- [Data shown]
____

/-- 43_byte_framer.md R125, R130: a user-abort byte of either case aborts; the sink is not told. -/
def Obligations.UserAbortByteAborts : Prop :=
  ∀ s : State, s.AwaitingHeader →
    ∃ ob, (∀ j, 2 ≤ j → ob.read j = s.obuf.read j) ∧
      exec .recvUabortUpper s = .next { s with
        term := .aborted, prev := 0x41#8, obuf := ob, olen := 0
        outs := [.transmit [0x18#8, 0x18#8], .status .abort] } ∧
      exec .recvUabortLower s = .next { s with
        term := .aborted, prev := 0x61#8, obuf := ob, olen := 0
        outs := [.transmit [0x18#8, 0x18#8], .status .abort] }

/-- 43_byte_framer.md R126, R130: any other byte is answered NAK and changes nothing but `PREV`. -/
def Obligations.UnrecognizedByteIsAnsweredNak : Prop :=
  ∀ (s : State) (b : Byte), s.AwaitingHeader → b ∉ [0x01#8, 0x02#8, 0x04#8, 0x18#8, 0x41#8, 0x61#8] →
    ∃ ob, exec (.recvHdrOther b) s = .next { s with
        prev := b, obuf := ob, olen := 0, outs := [.transmit [0x15#8], .status .rxError] } ∧
      (∀ j, 1 ≤ j → ob.read j = s.obuf.read j)

/-- 10_state.md R36, column RECV/hdr: the frame of every header row. `PBUF` changes only at offset 0 and only for the
two leading bytes; `OBUF` only at the two reply bytes; the sequence counter, the metadata, the configuration and the
fault mark not at all; `PREV` is the byte. -/
def Obligations.HeaderRowsFrame : Prop :=
  ∀ (s t : State) (i : Instr), s.AwaitingHeader → i.selectedIn .header = true →
    i ≠ .init → i ≠ .reset → i ≠ .abort → exec i s = .next t →
    t.prev = i.data ∧ t.expSeq = s.expSeq ∧ t.fsize = s.fsize ∧ t.initDone = s.initDone ∧
    t.params = s.params ∧ t.faultMark = none ∧ t.commands = s.commands ∧ t.olen = 0 ∧
    t.sinkAnswers = s.sinkAnswers ∧ t.draws = s.draws ∧
    (∀ j, t.fname.read j = s.fname.read j) ∧ (∀ j, t.fsizeTxt.read j = s.fsizeTxt.read j) ∧
    (∀ j, 2 ≤ j → t.obuf.read j = s.obuf.read j) ∧
    (∀ j, (j ≠ 0 ∨ (i ≠ .recvSoh ∧ i ≠ .recvStx)) → t.pbuf.read j = s.pbuf.read j) ∧
    ((i ≠ .recvSoh ∧ i ≠ .recvStx) → t.await = true ∧ t.cnt = s.cnt ∧ t.psize = s.psize) ∧
    (i ≠ .recvEot → t.eotSeen = s.eotSeen)

/-! ### RECV in AccumulatingBody -/

/-- 43_byte_framer.md R127, R130; 30_encoding.md R76: a byte that is not the packet's last is stored at offset `CNT`,
whatever its value; nothing is sent and no other byte changes. -/
def Obligations.BodyByteIsStored : Prop :=
  ∀ (s : State) (b : Byte), s.Accumulating → s.Inv → s.cnt.toNat < s.psize.toNat + 4 →
    ∃ pb, exec (.recvBody b) s = .next { s with
        pbuf := pb, cnt := s.cnt + 1#11, prev := b, outs := [.status .ok] } ∧
      pb.read s.cnt.toNat = b ∧ (∀ j, j ≠ s.cnt.toNat → pb.read j = s.pbuf.read j)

____

- [Aim of the exercise]
Look above for the line with "t.prev = i.data" and the line with "pb, exec (.recvBody". Retype those two lines and every line between them exactly, adding nothing.

- [Response area]
    t.prev = i.data ∧ t.expSeq = s.expSeq ∧ t.fsize = s.fsize ∧ t.initDone = s.initDone ∧
    t.params = s.params ∧ t.faultMark = none ∧ t.commands = s.commands ∧ t.olen = 0 ∧
    t.sinkAnswers = s.sinkAnswers ∧ t.draws = s.draws ∧
    (∀ j, t.fname.read j = s.fname.read j) ∧ (∀ j, t.fsizeTxt.read j = s.fsizeTxt.read j) ∧
    (∀ j, 2 ≤ j → t.obuf.read j = s.obuf.read j) ∧
    (∀ j, (j ≠ 0 ∨ (i ≠ .recvSoh ∧ i ≠ .recvStx)) → t.pbuf.read j = s.pbuf.read j) ∧
    ((i ≠ .recvSoh ∧ i ≠ .recvStx) → t.await = true ∧ t.cnt = s.cnt ∧ t.psize = s.psize) ∧
    (i ≠ .recvEot → t.eotSeen = s.eotSeen)

/-! ### RECV in AccumulatingBody -/

/-- 43_byte_framer.md R127, R130; 30_encoding.md R76: a byte that is not the packet's last is stored at offset `CNT`,
whatever its value; nothing is sent and no other byte changes. -/
def Obligations.BodyByteIsStored : Prop :=
  ∀ (s : State) (b : Byte), s.Accumulating → s.Inv → s.cnt.toNat < s.psize.toNat + 4 →
    ∃ pb, exec (.recvBody b) s = .next { s with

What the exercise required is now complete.